*** DATASET EXCERPTS ***

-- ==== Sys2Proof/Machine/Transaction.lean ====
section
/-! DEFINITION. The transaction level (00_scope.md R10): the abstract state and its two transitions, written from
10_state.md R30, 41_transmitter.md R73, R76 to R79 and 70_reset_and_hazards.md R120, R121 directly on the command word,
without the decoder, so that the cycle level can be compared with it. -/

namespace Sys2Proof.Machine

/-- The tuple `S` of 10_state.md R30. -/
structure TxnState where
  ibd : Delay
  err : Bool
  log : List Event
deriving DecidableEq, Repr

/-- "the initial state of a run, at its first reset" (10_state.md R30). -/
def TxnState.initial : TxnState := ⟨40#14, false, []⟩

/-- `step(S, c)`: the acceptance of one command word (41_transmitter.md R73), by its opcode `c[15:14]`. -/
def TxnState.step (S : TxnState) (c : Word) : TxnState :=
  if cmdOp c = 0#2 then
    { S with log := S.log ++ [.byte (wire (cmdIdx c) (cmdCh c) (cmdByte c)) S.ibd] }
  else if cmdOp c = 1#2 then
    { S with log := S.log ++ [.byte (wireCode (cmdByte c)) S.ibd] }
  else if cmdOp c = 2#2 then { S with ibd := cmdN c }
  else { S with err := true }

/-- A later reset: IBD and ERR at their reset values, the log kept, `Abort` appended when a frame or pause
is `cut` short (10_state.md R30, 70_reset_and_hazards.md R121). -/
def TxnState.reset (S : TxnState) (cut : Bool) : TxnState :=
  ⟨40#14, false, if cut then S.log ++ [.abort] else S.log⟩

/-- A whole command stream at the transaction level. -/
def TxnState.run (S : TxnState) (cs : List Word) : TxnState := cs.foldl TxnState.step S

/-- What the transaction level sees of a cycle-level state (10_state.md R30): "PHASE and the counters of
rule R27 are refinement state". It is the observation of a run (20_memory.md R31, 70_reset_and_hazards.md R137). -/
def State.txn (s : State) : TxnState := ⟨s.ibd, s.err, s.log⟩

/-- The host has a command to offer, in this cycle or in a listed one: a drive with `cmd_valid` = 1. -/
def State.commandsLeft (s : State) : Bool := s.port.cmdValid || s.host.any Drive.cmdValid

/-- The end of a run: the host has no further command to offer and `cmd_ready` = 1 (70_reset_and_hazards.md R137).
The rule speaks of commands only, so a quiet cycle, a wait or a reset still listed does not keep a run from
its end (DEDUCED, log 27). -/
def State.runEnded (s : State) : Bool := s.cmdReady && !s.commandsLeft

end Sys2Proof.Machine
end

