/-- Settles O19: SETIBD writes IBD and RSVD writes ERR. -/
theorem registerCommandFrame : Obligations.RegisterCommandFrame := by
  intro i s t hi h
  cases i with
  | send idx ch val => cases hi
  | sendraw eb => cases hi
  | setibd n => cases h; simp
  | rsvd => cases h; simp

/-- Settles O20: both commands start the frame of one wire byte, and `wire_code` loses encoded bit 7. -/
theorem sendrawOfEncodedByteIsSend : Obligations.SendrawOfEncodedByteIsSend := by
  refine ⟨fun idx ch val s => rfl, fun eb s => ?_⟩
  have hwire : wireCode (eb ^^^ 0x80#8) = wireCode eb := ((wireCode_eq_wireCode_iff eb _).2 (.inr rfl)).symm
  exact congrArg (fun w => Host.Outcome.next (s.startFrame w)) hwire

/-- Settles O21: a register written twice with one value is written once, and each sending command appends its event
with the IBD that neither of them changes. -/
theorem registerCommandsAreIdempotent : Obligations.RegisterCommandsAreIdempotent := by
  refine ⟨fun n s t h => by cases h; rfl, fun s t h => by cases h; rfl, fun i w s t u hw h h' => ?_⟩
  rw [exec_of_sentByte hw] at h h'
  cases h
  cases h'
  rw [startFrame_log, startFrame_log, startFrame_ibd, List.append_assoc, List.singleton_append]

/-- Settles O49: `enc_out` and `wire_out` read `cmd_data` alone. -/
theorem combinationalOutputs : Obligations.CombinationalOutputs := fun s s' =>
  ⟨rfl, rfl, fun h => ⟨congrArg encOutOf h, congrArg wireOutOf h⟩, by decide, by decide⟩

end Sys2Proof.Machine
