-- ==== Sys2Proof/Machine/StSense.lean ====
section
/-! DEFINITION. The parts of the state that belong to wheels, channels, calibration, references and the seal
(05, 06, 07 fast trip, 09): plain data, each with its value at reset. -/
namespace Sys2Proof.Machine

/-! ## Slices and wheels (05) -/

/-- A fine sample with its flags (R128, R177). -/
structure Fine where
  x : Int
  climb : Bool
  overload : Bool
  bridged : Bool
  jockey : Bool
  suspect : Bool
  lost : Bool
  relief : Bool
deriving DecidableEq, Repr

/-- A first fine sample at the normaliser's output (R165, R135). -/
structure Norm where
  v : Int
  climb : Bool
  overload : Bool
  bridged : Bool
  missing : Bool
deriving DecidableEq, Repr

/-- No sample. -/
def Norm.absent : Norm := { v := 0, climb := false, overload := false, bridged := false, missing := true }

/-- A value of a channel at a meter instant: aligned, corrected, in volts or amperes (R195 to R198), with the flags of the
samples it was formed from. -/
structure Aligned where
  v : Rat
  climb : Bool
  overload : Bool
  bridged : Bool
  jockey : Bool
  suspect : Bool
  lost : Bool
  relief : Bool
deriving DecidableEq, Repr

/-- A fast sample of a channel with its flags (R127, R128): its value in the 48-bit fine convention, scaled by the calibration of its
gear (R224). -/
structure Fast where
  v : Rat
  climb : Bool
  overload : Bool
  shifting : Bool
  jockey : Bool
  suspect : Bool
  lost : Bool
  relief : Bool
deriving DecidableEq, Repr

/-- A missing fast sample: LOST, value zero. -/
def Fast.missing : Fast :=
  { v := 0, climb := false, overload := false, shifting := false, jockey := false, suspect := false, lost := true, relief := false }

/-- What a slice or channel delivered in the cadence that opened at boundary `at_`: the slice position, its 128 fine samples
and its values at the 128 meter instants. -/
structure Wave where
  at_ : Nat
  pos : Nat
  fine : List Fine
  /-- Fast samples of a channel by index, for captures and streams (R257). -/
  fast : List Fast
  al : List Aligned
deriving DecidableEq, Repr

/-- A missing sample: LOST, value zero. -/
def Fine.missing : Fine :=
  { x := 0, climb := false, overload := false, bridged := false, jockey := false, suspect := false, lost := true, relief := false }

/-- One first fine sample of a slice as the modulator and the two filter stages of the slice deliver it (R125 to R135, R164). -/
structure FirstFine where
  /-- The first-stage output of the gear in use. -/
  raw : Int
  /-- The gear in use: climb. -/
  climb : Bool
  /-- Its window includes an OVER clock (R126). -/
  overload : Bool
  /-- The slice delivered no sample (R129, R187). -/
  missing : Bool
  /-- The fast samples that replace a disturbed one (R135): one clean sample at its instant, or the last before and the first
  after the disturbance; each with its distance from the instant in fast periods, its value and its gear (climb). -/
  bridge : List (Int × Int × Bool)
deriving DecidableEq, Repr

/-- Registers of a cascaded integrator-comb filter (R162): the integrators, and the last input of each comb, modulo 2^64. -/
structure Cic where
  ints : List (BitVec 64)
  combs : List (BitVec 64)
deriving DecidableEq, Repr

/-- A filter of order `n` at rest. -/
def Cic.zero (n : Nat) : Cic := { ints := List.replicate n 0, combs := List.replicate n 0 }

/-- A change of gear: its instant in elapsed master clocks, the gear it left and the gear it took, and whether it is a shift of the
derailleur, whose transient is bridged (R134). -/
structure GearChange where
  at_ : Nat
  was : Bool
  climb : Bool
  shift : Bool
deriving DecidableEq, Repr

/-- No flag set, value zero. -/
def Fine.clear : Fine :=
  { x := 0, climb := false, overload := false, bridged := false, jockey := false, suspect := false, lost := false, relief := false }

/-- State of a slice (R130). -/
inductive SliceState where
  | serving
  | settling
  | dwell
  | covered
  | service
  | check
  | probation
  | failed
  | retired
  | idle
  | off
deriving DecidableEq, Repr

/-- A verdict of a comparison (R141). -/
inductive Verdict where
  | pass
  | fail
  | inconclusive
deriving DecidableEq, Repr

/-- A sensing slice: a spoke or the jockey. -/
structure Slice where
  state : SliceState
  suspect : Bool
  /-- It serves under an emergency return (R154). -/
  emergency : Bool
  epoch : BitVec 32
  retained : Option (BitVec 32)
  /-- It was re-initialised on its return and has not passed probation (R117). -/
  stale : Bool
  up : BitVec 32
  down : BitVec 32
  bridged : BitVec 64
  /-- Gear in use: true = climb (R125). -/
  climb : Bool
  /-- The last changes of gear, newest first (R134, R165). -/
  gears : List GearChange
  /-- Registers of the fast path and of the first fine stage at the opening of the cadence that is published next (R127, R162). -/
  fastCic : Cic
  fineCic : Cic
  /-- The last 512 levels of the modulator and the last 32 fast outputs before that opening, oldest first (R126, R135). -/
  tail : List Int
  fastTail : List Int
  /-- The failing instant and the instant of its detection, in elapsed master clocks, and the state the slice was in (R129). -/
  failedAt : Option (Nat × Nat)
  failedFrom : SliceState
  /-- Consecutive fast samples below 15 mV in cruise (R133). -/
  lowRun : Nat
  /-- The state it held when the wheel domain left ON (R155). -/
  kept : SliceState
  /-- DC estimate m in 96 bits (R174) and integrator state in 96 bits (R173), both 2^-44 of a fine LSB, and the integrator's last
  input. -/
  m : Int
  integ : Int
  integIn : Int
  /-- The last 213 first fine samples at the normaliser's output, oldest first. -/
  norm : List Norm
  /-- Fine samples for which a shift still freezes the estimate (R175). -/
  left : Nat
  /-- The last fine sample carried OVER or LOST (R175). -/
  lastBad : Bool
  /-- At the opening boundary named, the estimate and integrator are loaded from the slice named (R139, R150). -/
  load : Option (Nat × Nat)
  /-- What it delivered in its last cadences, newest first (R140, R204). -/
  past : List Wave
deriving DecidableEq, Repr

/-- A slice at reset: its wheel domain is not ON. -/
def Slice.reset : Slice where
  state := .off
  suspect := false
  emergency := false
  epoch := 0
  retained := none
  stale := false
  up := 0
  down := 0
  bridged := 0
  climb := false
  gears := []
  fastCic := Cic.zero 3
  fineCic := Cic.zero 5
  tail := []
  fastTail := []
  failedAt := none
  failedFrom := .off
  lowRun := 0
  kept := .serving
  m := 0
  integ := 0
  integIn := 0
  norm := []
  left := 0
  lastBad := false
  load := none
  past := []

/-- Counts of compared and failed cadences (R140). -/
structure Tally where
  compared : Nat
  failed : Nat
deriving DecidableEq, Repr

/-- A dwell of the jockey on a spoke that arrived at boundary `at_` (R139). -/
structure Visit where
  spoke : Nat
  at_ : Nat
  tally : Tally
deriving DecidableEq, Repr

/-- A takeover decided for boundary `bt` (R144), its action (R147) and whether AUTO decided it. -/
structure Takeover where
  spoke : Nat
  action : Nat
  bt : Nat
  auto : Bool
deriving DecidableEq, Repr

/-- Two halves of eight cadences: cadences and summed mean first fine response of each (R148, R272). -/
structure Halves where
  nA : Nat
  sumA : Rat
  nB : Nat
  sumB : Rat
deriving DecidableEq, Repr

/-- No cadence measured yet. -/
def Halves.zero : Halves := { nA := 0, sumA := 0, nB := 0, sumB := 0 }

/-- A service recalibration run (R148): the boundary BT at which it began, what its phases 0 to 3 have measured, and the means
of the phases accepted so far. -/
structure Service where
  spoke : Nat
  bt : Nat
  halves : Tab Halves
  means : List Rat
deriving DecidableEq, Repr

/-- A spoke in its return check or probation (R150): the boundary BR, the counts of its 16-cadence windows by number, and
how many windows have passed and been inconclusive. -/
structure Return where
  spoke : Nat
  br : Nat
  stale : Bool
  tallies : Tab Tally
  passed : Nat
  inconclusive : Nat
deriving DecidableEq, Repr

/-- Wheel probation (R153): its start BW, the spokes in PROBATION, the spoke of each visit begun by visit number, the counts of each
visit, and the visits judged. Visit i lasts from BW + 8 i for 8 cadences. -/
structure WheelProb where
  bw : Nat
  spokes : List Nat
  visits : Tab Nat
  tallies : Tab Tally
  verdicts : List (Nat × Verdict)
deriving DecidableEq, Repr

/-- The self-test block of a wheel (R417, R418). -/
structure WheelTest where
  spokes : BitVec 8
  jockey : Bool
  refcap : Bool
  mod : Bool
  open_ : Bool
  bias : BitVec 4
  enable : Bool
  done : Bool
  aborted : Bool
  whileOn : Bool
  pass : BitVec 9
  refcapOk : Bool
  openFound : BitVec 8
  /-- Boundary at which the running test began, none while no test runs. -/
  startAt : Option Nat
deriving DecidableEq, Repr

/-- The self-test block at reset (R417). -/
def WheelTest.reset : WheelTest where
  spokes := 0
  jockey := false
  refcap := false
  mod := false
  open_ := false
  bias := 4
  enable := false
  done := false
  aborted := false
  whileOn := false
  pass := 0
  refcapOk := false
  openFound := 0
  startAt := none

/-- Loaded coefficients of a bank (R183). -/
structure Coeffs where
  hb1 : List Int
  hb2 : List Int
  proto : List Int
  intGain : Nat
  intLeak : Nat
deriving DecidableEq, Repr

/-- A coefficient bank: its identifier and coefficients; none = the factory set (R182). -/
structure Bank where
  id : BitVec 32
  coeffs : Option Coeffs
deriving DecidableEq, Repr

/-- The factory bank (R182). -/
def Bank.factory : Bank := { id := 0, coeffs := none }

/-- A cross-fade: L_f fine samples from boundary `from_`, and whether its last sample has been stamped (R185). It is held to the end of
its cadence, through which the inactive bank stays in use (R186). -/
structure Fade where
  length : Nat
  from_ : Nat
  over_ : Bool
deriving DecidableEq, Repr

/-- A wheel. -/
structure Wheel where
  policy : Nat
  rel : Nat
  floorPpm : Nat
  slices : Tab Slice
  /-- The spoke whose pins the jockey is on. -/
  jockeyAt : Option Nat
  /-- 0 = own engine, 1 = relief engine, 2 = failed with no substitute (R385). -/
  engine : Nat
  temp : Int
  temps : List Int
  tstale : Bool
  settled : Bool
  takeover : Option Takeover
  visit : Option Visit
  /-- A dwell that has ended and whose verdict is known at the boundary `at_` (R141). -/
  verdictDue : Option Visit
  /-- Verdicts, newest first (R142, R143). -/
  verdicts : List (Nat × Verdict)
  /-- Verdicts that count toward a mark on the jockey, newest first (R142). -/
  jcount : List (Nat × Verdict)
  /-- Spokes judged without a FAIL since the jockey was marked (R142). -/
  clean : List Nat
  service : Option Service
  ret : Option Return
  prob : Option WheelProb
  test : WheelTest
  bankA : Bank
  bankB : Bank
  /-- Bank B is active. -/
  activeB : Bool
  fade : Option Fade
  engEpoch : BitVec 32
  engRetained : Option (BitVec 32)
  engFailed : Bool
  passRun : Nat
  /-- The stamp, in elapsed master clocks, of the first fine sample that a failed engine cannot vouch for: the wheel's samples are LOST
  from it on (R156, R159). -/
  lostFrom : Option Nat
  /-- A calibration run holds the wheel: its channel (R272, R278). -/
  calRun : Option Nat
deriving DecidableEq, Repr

***

REQUIRED ACTION:
Give back the records above exactly, limited to the lines between the one holding "(R126, R135). -/" and the one holding "past : List Wave", inclusive.

RESULT:
  /-- The last 512 levels of the modulator and the last 32 fast outputs before that opening, oldest first (R126, R135). -/
  tail : List Int
  fastTail : List Int
  /-- The failing instant and the instant of its detection, in elapsed master clocks, and the state the slice was in (R129). -/
  failedAt : Option (Nat × Nat)
  failedFrom : SliceState
  /-- Consecutive fast samples below 15 mV in cruise (R133). -/
  lowRun : Nat
  /-- The state it held when the wheel domain left ON (R155). -/
  kept : SliceState
  /-- DC estimate m in 96 bits (R174) and integrator state in 96 bits (R173), both 2^-44 of a fine LSB, and the integrator's last
  input. -/
  m : Int
  integ : Int
  integIn : Int
  /-- The last 213 first fine samples at the normaliser's output, oldest first. -/
  norm : List Norm
  /-- Fine samples for which a shift still freezes the estimate (R175). -/
  left : Nat
  /-- The last fine sample carried OVER or LOST (R175). -/
  lastBad : Bool
  /-- At the opening boundary named, the estimate and integrator are loaded from the slice named (R139, R150). -/
  load : Option (Nat × Nat)
  /-- What it delivered in its last cadences, newest first (R140, R204). -/
  past : List Wave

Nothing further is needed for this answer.